Description
Summary
When I try to installed oneAPI base toolkit and test the MODIN sample apps:
https://github.com/oneapi-src/oneAPI-samples/tree/master/AI-and-Analytics/Getting-Started-Samples/IntelModin_GettingStarted
Then detected error below:
(raylet) [2023-10-10 22:04:54,885 E 21639 21688] (raylet) agent_manager.cc:135: The raylet exited immediately because the Ray agent failed. The raylet fate shares with the agent. This can happen because the Ray agent was unexpectedly killed or failed. Agent can fail when
(raylet) - The version of grpcio
doesn't follow Ray's requirement. Agent can segfault with the incorrect grpcio
version. Check the grpcio version pip freeze | grep grpcio
.
(raylet) - The agent failed to start because of unexpected error or port conflict. Read the log cat /tmp/ray/session_latest/dashboard_agent.log
. You can find the log file structure here https://docs.ray.io/en/master/ray-observability/ray-logging.html#logging-directory-structure.

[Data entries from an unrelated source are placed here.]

-- ==== Sys2Proof/Machine/State.lean ====
section
/-! DEFINITION. The block's state (10_state.md section 1), the ports the model holds beside it, the state after reset
(R171), and the reasons a step can stop (none of them arises). -/

namespace Sys2Proof.Machine

/-- The payload buffer, sparse: the bytes written since power-on, addresses strictly rising. An address that is not
listed holds its power-on byte (R16, R51; entry 2). -/
abbrev Memory := List Host.Cell

/-- A byte of the buffer as the read port sees it: one the block wrote, or the power-on byte of address `a`, which
the spec leaves as any value (R51; 93_implementation_defined I1, I6). Its value is `BufByte.value`. -/
inductive BufByte where
  | written (b : Byte)
  | powerOn (a : Addr)
deriving DecidableEq, Repr

/-- The values on the input ports in one cycle (R80). `clk` is the step itself. -/
structure Pins where
  /-- `rst`, synchronous reset, active high -/
  rst : Bool
  /-- `begin_i`, the source's `begin()` -/
  beginI : Bool
  /-- `in_valid`, the host offers a byte -/
  inValid : Bool
  /-- `in_data`, the byte offered -/
  inData : Byte
  /-- `evt_ready`, the host acknowledges the pending event -/
  evtReady : Bool
  /-- `rd_addr`, payload buffer read address -/
  rdAddr : Addr
deriving DecidableEq, Repr

/-- Every input port at 0: a host that does nothing (entry 3). -/
def Pins.quiet : Pins :=
  { rst := false, beginI := false, inValid := false, inData := 0#8, evtReady := false, rdAddr := 0#16 }

/-- The machine's state during one clock cycle. The last three fields are the model's own. -/
structure State where
  /-- `phase` (R10, R11): four bits, so the reserved codes are representable (entry 7) -/
  phase : PhaseCode
  /-- `exp_len`, the payload bytes the block will accept (R12) -/
  expLen : Word
  /-- `count`, the payload bytes appended so far (R13) -/
  count : Word
  /-- first name byte (R14) -/
  name0 : Byte
  /-- second name byte (R14) -/
  name1 : Byte
  /-- rolling checksum (R15) -/
  checksum : Byte
  /-- content class of the current block (R17) -/
  kind : BitVec 1
  /-- `payload_buffer` (R16) -/
  buffer : Memory
  /-- `evt_pending` (R18) -/
  evtPending : Bool
  /-- `evt_name` (R19) -/
  evtName : Word
  /-- `evt_len` (R19) -/
  evtLen : Word
  /-- `evt_kind` (R19) -/
  evtKind : BitVec 1
  /-- `evt_err` (R19, R150) -/
  evtErr : BitVec 2
  /-- the input ports in this cycle (R80; entry 3) -/
  pins : Pins
  /-- the input ports in the cycles to come (entry 3) -/
  coming : List Pins
  /-- what `rd_data` showed in the cycle that ended last (R88; entry 4) -/
  rdData : BufByte
deriving DecidableEq, Repr

/-- Why the block stops with a fault: it never does. "The block has no fatal error, no trap and no fault output."
(R4, R151) No constructor, so none can be raised. -/
inductive Fault where
deriving DecidableEq, Repr

/-- Why the model gives an instruction no meaning. -/
inductive Refusal where
  /-- raised by an arm of `exec` whose instruction has no meaning yet: no arm is left so. Safe: nothing is claimed. -/
  | notModelled (mnemonic : String)
deriving DecidableEq, Repr

/-- The state after a `RESET` edge (R171). `name0`, `name1` keep any power-on value: 0x00 here (entry 1). Nothing is
written in the buffer yet (entry 2). The host does nothing (entry 3); `rd_data` showed address 0 (entry 4). -/
def State.reset : State :=
  { phase := Phase.seek
    expLen := 0x0000#16
    count := 0x0000#16
    name0 := 0x00#8
    name1 := 0x00#8
    checksum := 0x00#8
    kind := Kind.text
    buffer := []
    evtPending := false
    evtName := 0x0000#16
    evtLen := 0x0000#16
    evtKind := 0#1
    evtErr := 0#2
    pins := Pins.quiet
    coming := []
    rdData := .powerOn 0x0000#16 }

end Sys2Proof.Machine
end

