-- ==== Sys2Proof/Machine/Dispatch.lean ====
section
/-! DEFINITION. One arm per instruction. -/

namespace Sys2Proof.Machine

def exec (i : Instr) (s : State) : Host.Outcome State Fault Refusal :=
  match i with
  | .seekSync => Sys2Proof.Machine.execSeekSync s
  | .seekNoise b => Sys2Proof.Machine.execSeekNoise b s
  | .syncMore => Sys2Proof.Machine.execSyncMore s
  | .syncEsc => Sys2Proof.Machine.execSyncEsc s
  | .syncDesync b => Sys2Proof.Machine.execSyncDesync b s
  | .lenHiLoad h => Sys2Proof.Machine.execLenHiLoad h s
  | .lenLoLoad l => Sys2Proof.Machine.execLenLoLoad l s
  | .name1Load n => Sys2Proof.Machine.execName1Load n s
  | .name2Load n => Sys2Proof.Machine.execName2Load n s
  | .dataAppend d => Sys2Proof.Machine.execDataAppend d s
  | .trailerOk => Sys2Proof.Machine.execTrailerOk s
  | .trailerErr b => Sys2Proof.Machine.execTrailerErr b s
  | .cksumOk c => Sys2Proof.Machine.execCksumOk c s
  | .cksumErr c => Sys2Proof.Machine.execCksumErr c s
  | .rsvdAsSeekSync p => Sys2Proof.Machine.execRsvdAsSeekSync p s
  | .rsvdAsSeekNoise p b => Sys2Proof.Machine.execRsvdAsSeekNoise p b s
  | .reset => Sys2Proof.Machine.execReset s
  | .beginStream => Sys2Proof.Machine.execBeginStream s
  | .evtAck => Sys2Proof.Machine.execEvtAck s
  | .evtHold => Sys2Proof.Machine.execEvtHold s
  | .feed b => Sys2Proof.Machine.execFeed b s
  | .idle => Sys2Proof.Machine.execIdle s
  | .bufRead a => Sys2Proof.Machine.execBufRead a s

end Sys2Proof.Machine
end

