/-! ### `State.nextCycle` -/

@[simp] theorem State.nextCycle_phase (s : State) : (s.nextCycle).phase = s.phase := rfl
@[simp] theorem State.nextCycle_expLen (s : State) : (s.nextCycle).expLen = s.expLen := rfl
@[simp] theorem State.nextCycle_count (s : State) : (s.nextCycle).count = s.count := rfl
@[simp] theorem State.nextCycle_name0 (s : State) : (s.nextCycle).name0 = s.name0 := rfl
@[simp] theorem State.nextCycle_name1 (s : State) : (s.nextCycle).name1 = s.name1 := rfl
@[simp] theorem State.nextCycle_checksum (s : State) : (s.nextCycle).checksum = s.checksum := rfl
@[simp] theorem State.nextCycle_kind (s : State) : (s.nextCycle).kind = s.kind := rfl
@[simp] theorem State.nextCycle_buffer (s : State) : (s.nextCycle).buffer = s.buffer := rfl
@[simp] theorem State.nextCycle_evtPending (s : State) : (s.nextCycle).evtPending = s.evtPending := rfl
@[simp] theorem State.nextCycle_evtName (s : State) : (s.nextCycle).evtName = s.evtName := rfl
@[simp] theorem State.nextCycle_evtLen (s : State) : (s.nextCycle).evtLen = s.evtLen := rfl
@[simp] theorem State.nextCycle_evtKind (s : State) : (s.nextCycle).evtKind = s.evtKind := rfl
@[simp] theorem State.nextCycle_evtErr (s : State) : (s.nextCycle).evtErr = s.evtErr := rfl
@[simp] theorem State.nextCycle_pins (s : State) : (s.nextCycle).pins = s.coming.headD Pins.quiet := rfl
@[simp] theorem State.nextCycle_coming (s : State) : (s.nextCycle).coming = s.coming.tail := rfl
@[simp] theorem State.nextCycle_rdData (s : State) : (s.nextCycle).rdData = s.rdData := rfl

/-! ### The Decoder State within the block -/

@[simp] theorem State.decoder_phase (s : State) : s.decoder.phase = s.phase := rfl
@[simp] theorem Decoder.toState_phase (d : Decoder) : d.toState.phase = d.phase := rfl
@[simp] theorem State.decoder_expLen (s : State) : s.decoder.expLen = s.expLen := rfl
@[simp] theorem Decoder.toState_expLen (d : Decoder) : d.toState.expLen = d.expLen := rfl
@[simp] theorem State.decoder_count (s : State) : s.decoder.count = s.count := rfl
@[simp] theorem Decoder.toState_count (d : Decoder) : d.toState.count = d.count := rfl
@[simp] theorem State.decoder_name0 (s : State) : s.decoder.name0 = s.name0 := rfl
@[simp] theorem Decoder.toState_name0 (d : Decoder) : d.toState.name0 = d.name0 := rfl
@[simp] theorem State.decoder_name1 (s : State) : s.decoder.name1 = s.name1 := rfl
@[simp] theorem Decoder.toState_name1 (d : Decoder) : d.toState.name1 = d.name1 := rfl
@[simp] theorem State.decoder_checksum (s : State) : s.decoder.checksum = s.checksum := rfl
@[simp] theorem Decoder.toState_checksum (d : Decoder) : d.toState.checksum = d.checksum := rfl
@[simp] theorem State.decoder_kind (s : State) : s.decoder.kind = s.kind := rfl
@[simp] theorem Decoder.toState_kind (d : Decoder) : d.toState.kind = d.kind := rfl
@[simp] theorem State.decoder_buffer (s : State) : s.decoder.buffer = s.buffer := rfl
@[simp] theorem Decoder.toState_buffer (d : Decoder) : d.toState.buffer = d.buffer := rfl
@[simp] theorem Decoder.toState_evtPending (d : Decoder) : d.toState.evtPending = State.reset.evtPending := rfl
@[simp] theorem Decoder.toState_evtName (d : Decoder) : d.toState.evtName = State.reset.evtName := rfl
@[simp] theorem Decoder.toState_evtLen (d : Decoder) : d.toState.evtLen = State.reset.evtLen := rfl
@[simp] theorem Decoder.toState_evtKind (d : Decoder) : d.toState.evtKind = State.reset.evtKind := rfl
@[simp] theorem Decoder.toState_evtErr (d : Decoder) : d.toState.evtErr = State.reset.evtErr := rfl
@[simp] theorem Decoder.toState_pins (d : Decoder) : d.toState.pins = State.reset.pins := rfl
@[simp] theorem Decoder.toState_coming (d : Decoder) : d.toState.coming = State.reset.coming := rfl
@[simp] theorem Decoder.toState_rdData (d : Decoder) : d.toState.rdData = State.reset.rdData := rfl
@[simp] theorem Decoder.toState_decoder (d : Decoder) : d.toState.decoder = d := rfl

end Sys2Proof.Machine
end

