/-- The header is four bytes of any value (R110 to R114). -/
theorem feedAll_header (starts : d.phase = Phase.lenHi) (h l n0 n1 : Byte) :
    d.feedAll [h, l, n0, n1] =
      ({ d with
          expLen := payloadLength (bigEndian h l)
          name0 := n0
          name1 := n1
          phase := phaseAfterName (payloadLength (bigEndian h l)) }, []) := by
  simp [Decoder.feedAll, feed_lenHi starts, feed_lenLo, feed_name1, feed_name2]

/-- A sync run, `ESC` and the header, read by a Decoder State that seeks (R62). -/
theorem feedAll_frame_start (seeks : d.seeking) {sync : Nat} (synced : 1 ≤ sync) (n0 n1 : Byte) {p : List Byte}
    (fits : p.length ≤ 65535) :
    ∃ e, d.feedAll (List.replicate sync Config.sync ++
        [Config.esc, highByte (declaredFor p), lowByte (declaredFor p), n0, n1]) = (e, []) ∧
      e.HasRead n0 n1 p.length [] := by
  obtain ⟨seek, -, count, checksum, kind⟩ := seeks
  have escaped : Decoder.feed { d with phase := Phase.sync } Config.esc = ({ d with phase := Phase.lenHi }, none) :=
    feed_of_takes (r := .syncEsc) ⟨rfl, rfl⟩ rfl
  have header := feedAll_header (d := { d with phase := Phase.lenHi }) rfl (highByte (declaredFor p))
    (lowByte (declaredFor p)) n0 n1
  rw [payloadLength_declaredFor] at header
  rw [feedAll_append_of_silent (feedAll_syncRun seek synced), feedAll_cons_of_silent escaped, header]
  exact ⟨_, rfl,
    { fits
      phase := by simp only [phaseAfterName, count, eq_comm]
      expLen := rfl
      count
      name0 := rfl
      name1 := rfl
      checksum
      kind
      payload := rfl }⟩

namespace HasRead

variable {len : Nat} {q p : List Byte}

/-- A payload byte is read, whatever its value, until the payload is complete (R120). -/
theorem feed (h : d.HasRead n0 n1 len q) (more : q.length < len) (b : Byte) :
    ∃ e, d.feed b = (e, none) ∧ e.HasRead n0 n1 len (q ++ [b]) := by
  have fits := h.fits
  have count : d.count.toNat = q.length := by
    rw [h.count, BitVec.toNat_ofNat]
    omega
  have expLen : d.expLen.toNat = len := by
    rw [h.expLen, BitVec.toNat_ofNat]
    omega
  have data : d.phase = Phase.data := by
    rw [h.phase, if_neg fun complete => more.ne (count ▸ expLen ▸ congrArg BitVec.toNat complete)]
  refine ⟨_, feed_of_takes (r := .dataAppend) data rfl, ?_⟩
  exact
    { h with
      phase := rfl
      count := by rw [h.count, List.length_append, List.length_singleton, BitVec.ofNat_add]
      checksum := by rw [h.checksum, byteSum_append_one]
      kind := by rw [h.kind, contentClass_append_one]
      payload := by
        rw [List.length_append, List.length_singleton, ← count, Memory.bytes_store_next, count, h.payload] }

/-- The rest of a payload gives no event (R120). -/
theorem feedAll (h : d.HasRead n0 n1 len q) (room : q.length + p.length ≤ len) :
    ∃ e, d.feedAll p = (e, []) ∧ e.HasRead n0 n1 len (q ++ p) := by
  induction p generalizing d q with
  | nil => exact ⟨d, rfl, by rwa [List.append_nil]⟩
  | cons b bs ih =>
    rw [List.length_cons] at room
    obtain ⟨e, first, one⟩ := h.feed (by omega) b
    obtain ⟨f, rest, all⟩ := ih one (by rw [List.length_append, List.length_singleton]; omega)
    exact ⟨f, by rw [feedAll_cons_of_silent first, rest], by rwa [List.append_cons]⟩

variable (h : d.HasRead n0 n1 p.length p)
include h

theorem phase_of_complete : d.phase = Phase.trailer := by
  rw [h.phase, if_pos (h.count.trans h.expLen.symm)]

/-- A block whose payload is complete is reported with its name, length, payload and class (R130). -/
theorem report_of_complete (c : ErrClass) : d.report c = blockEvent n0 n1 p c := by
  have count : d.count.toNat = p.length := by
    rw [h.count, BitVec.toNat_ofNat]
    exact Nat.mod_eq_of_lt (Nat.lt_succ_of_le h.fits)
  unfold report blockEvent
  rw [count, h.payload, h.name0, h.name1, h.kind, h.count]

/-- A wrong end marker ends the block at once (R132). -/
theorem feed_wrong_end {e : Byte} (wrong : e ≠ Config.endMark) :
    d.feed e = (d.init, some (blockEvent n0 n1 p .trailer)) := by
  rw [feed_of_takes (r := .trailerErr) h.phase_of_complete (bne_iff_ne.mpr wrong), ← h.report_of_complete]
  rfl
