-- ==== Sys2Proof/Machine/Ops.lean ====
section
/-!
DEFINITION. The named operations over memory, registers, pc, status and output; ending a run, the one
shared operation for every exceptional condition (00_scope.md R11, 60_exceptions.md R121, R124), with
reset, the only way back (R127, R130), beside it; and the fetch and decode that open a step (R96).
-/

namespace Sys2Proof.Machine

/-- What a meaning answers. -/
abbrev Result := Host.Outcome State Fault Refusal

/-! ### Registers (R11, R14) -/

/-- `x[r]`. -/
def RegFile.read (x : RegFile) : Reg → Word
  | .r0 => x.x0
  | .r1 => x.x1
  | .r2 => x.x2

/-- `x[r] <- v`. -/
def RegFile.write (x : RegFile) (r : Reg) (v : Word) : RegFile :=
  match r with
  | .r0 => { x with x0 := v }
  | .r1 => { x with x1 := v }
  | .r2 => { x with x2 := v }

/-- A read of the live register file (R11). -/
def State.readReg (s : State) (r : Reg) : Word := s.x.read r

/-- A register write; takes effect at once (R11). -/
def State.setReg (s : State) (r : Reg) (v : Word) : State := { s with x := s.x.write r v }

/-! ### Status and output -/

/-- The numeric code of a status (R23, R115). -/
def Status.code : Status → BitVec 3
  | .running => 0
  | .halted => 1
  | .stoppedUnknownOpcode => 2
  | .faultRegIndex => 3
  | .faultPcRange => 4
  | .faultAddOverflow => 5

/-- `code(<Cause>)` of R115, as a status. -/
def Cause.status : Cause → Status
  | .haltExecuted => .halted
  | .decodeFailure => .stoppedUnknownOpcode
  | .registerIndexOutOfRange => .faultRegIndex
  | .programCounterOutOfRange => .faultPcRange
  | .arithmeticOverflow => .faultAddOverflow

/-- The three fatal conditions of R111, as against the two stops, Halt and unknown opcode. -/
def Status.isFault : Status → Bool
  | .running => false
  | .halted => false
  | .stoppedUnknownOpcode => false
  | .faultRegIndex => true
  | .faultPcRange => true
  | .faultAddOverflow => true

/-- `status <- c` (R11). -/
def State.setStatus (s : State) (c : Status) : State := { s with status := c }

/-- `out <- v`: `out_valid <- 1`, `out_data <- v` (R11, R25). -/
def State.emit (s : State) (v : Word) : State := { s with out := some v }

/-- The `out_valid` register (R25). -/
def State.outValid (s : State) : Bool := s.out.isSome

/-- The `out_data` register; 0 while `out_valid` = 0 (R25). -/
def State.outData (s : State) : Word := s.out.getD 0

/-! ### Ending a run, and reset -/

/-- `raise <Cause>` and `stop <Cause>` (R11): the step ends with the write of `status` and nothing else.
There is no handler, vector or saved state (R124). -/
def raise (c : Cause) (s : State) : Result := .next (s.setStatus c.status)

/-- Asserting and releasing `rst` (R130): every piece of state returns to its reset value; the
parameters, instruction memory among them, are not state and stay (R131). -/
def assertReset (s : State) : State :=
  { State.reset with imem := s.imem, addOverflowFaults := s.addOverflowFaults }

/-! ### The pc (R18 to R21, R86) -/

/-- A write of the 16-bit pc register. -/
def State.writePc (s : State) (v : Word) : State := { s with pc := v }

/-- `pc <- n` for an exact integer n. A value the 16-bit register cannot hold is never wrapped. -/
def setPc (n : Nat) (s : State) : Result :=
  if n < Config.pcBound then .next (s.writePc (BitVec.ofNat 16 n)) else .fault .pcOverflow

/-- The fall-through advance `pc <- pc + 1` (R99). -/
def advance (s : State) : Result := setPc (s.pc.toNat + 1) s

/-! ### Memory cells -/

/-- The byte at cell `a` of a cell list. -/
def readCells : List Host.Cell → Nat → Byte
  | [], _ => Config.unlistedByte
  | (k, b) :: t, a => if k = a then b else readCells t a

/-- A cell write that keeps a rising list rising and lists no `unlistedByte`. -/
def writeCells : List Host.Cell → Nat → Byte → List Host.Cell
  | [], a, v => if v = Config.unlistedByte then [] else [(a, v)]
  | (k, b) :: t, a, v =>
    if k < a then (k, b) :: writeCells t a v
    else if k = a then (if v = Config.unlistedByte then t else (a, v) :: t)
    else (if v = Config.unlistedByte then (k, b) :: t else (a, v) :: (k, b) :: t)

/-- Cell addresses rise strictly from `lo` on, stay below `hi`, and no cell holds `unlistedByte`. -/
def cellsWf (lo hi : Nat) : List Host.Cell → Bool
  | [] => true
  | (k, b) :: t =>
    decide (lo ≤ k) && decide (k < hi) && decide (b ≠ Config.unlistedByte) && cellsWf (k + 1) hi t

/-- The canonical form of a memory: cells of existing words only, rising, none equal to what an unlisted
cell reads as. Equal memories are then equal data. -/
def Memory.wf (m : Memory) : Bool := cellsWf 0 (2 * m.len.val) m.cells

/-- The byte at cell `a` of memory. -/
def Memory.readByte (m : Memory) (a : Nat) : Byte := readCells m.cells a

/-- `MemRead(n, 1)` (R11, R32): the word at index n, and nothing at or beyond IMEM_LEN. -/
def Memory.readWord? (m : Memory) (n : Nat) : Option Word :=
  if n < m.len.val then some (wordOfBytes (m.readByte (2 * n)) (m.readByte (2 * n + 1))) else none

/-- A length as the parameter IMEM_LEN, cut off at its largest value 65534 (R6). -/
def toLen (n : Nat) : Fin Config.imemLenBound := ⟨min n 65534, Nat.lt_of_le_of_lt (Nat.min_le_right n 65534) (by decide)⟩

/-- The HOST's placing of a word at index n before a run (R109 (a)); no instruction calls it (R30). The
memory becomes long enough to hold index n; an index no memory can have (R6) is not written. -/
def Memory.placeWord (m : Memory) (n : Nat) (w : Word) : Memory :=
  if n < 65534 then
    { len := toLen (max m.len.val (n + 1))
      cells := writeCells (writeCells m.cells (2 * n) (lowByte w)) (2 * n + 1) (highByte w) }
  else m

/-- The host's placing of a sequence of words from index n on. -/
def Memory.placeWords (m : Memory) : Nat → List Word → Memory
  | _, [] => m
  | n, w :: ws => Memory.placeWords (m.placeWord n w) (n + 1) ws

/-- The memory that holds exactly the given words (R7, R29). -/
def Memory.ofWords (ws : List Word) : Memory :=
  Memory.placeWords { len := 0, cells := [] } 0 ws

/-! ### Opening a step: status, range test, fetch, decode (R96, R98) -/

/-- The word a step fetches: `imem(pc)` when `pc < IMEM_LEN` (R31, R96). -/
def fetch (s : State) : Option Word := s.imem.readWord? s.pc.toNat

/-- What a step does before EXECUTE: the decoded instruction, or how the step ends without one. -/
def fetchDecode (s : State) : Except Result Instr :=
  if s.status = .running then
    match fetch s with
    | none => .error (raise .programCounterOutOfRange s)
    | some w =>
      match decode w with
      | none => .error (raise .decodeFailure s)
      | some i => .ok i
  else .error (.fault .runEnded)

end Sys2Proof.Machine
end

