-- ==== Sys2Proof/Machine/Run.lean ====
section
/-!
DEFINITION. The run built from steps (46_executor_loop.md R100 to R103): the state after at most k steps,
stopping where the run ends.
-/

namespace Sys2Proof.Machine

/-- The run has ended: status is not RUNNING (R102). -/
def State.ended (s : State) : Bool := decide (s.status ≠ .running)

/-- Exactly k steps from `s`: the state after them, or the reason one of them could not be taken (R96: none
can from a terminal status). -/
def takeSteps : Nat → State → Result
  | 0, s => .next s
  | k + 1, s =>
    match step s with
    | .next t => takeSteps k t
    | .fault r => .fault r
    | .refused r => .refused r

/-- The state of the run from `s` after k steps, or its final state if it ends sooner (R100). -/
def runFor : Nat → State → State
  | 0, s => s
  | k + 1, s =>
    match step s with
    | .next t => runFor k t
    | .fault _ => s
    | .refused _ => s

end Sys2Proof.Machine
end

(raylet) - The agent is killed by the OS (e.g., out of memory).
Version
oneAPI toolkit version: 2023.2.0
Environment
OS is Linux uBuntu 22.04.2 LTS
CPU: 13th Gen Intel(R) Core(TM) i9-13900
RAM: 32GB
Steps to reproduce
Using the conda running the MODIN sample apps that released by oneAPI:
https://github.com/oneapi-src/oneAPI-samples/tree/master/AI-and-Analytics/Getting-Started-Samples/IntelModin_GettingStarted
Observed behavior
Detected the raylet fail like below log:
(raylet) [2023-10-10 22:04:54,885 E 21639 21688] (raylet) agent_manager.cc:135: The raylet exited immediately because the Ray agent failed. The raylet fate shares with the agent. This can happen because the Ray agent was unexpectedly killed or failed. Agent can fail when
(raylet) - The version of grpcio
doesn't follow Ray's requirement. Agent can segfault with the incorrect grpcio
version. Check the grpcio version pip freeze | grep grpcio
.
(raylet) - The agent failed to start because of unexpected error or port conflict. Read the log cat /tmp/ray/session_latest/dashboard_agent.log
. You can find the log file structure here https://docs.ray.io/en/master/ray-observability/ray-logging.html#logging-directory-structure.
(raylet) - The agent is killed by the OS (e.g., out of memory).
Expected behavior
I tested on XEON is working, but CORE product not working as same setup.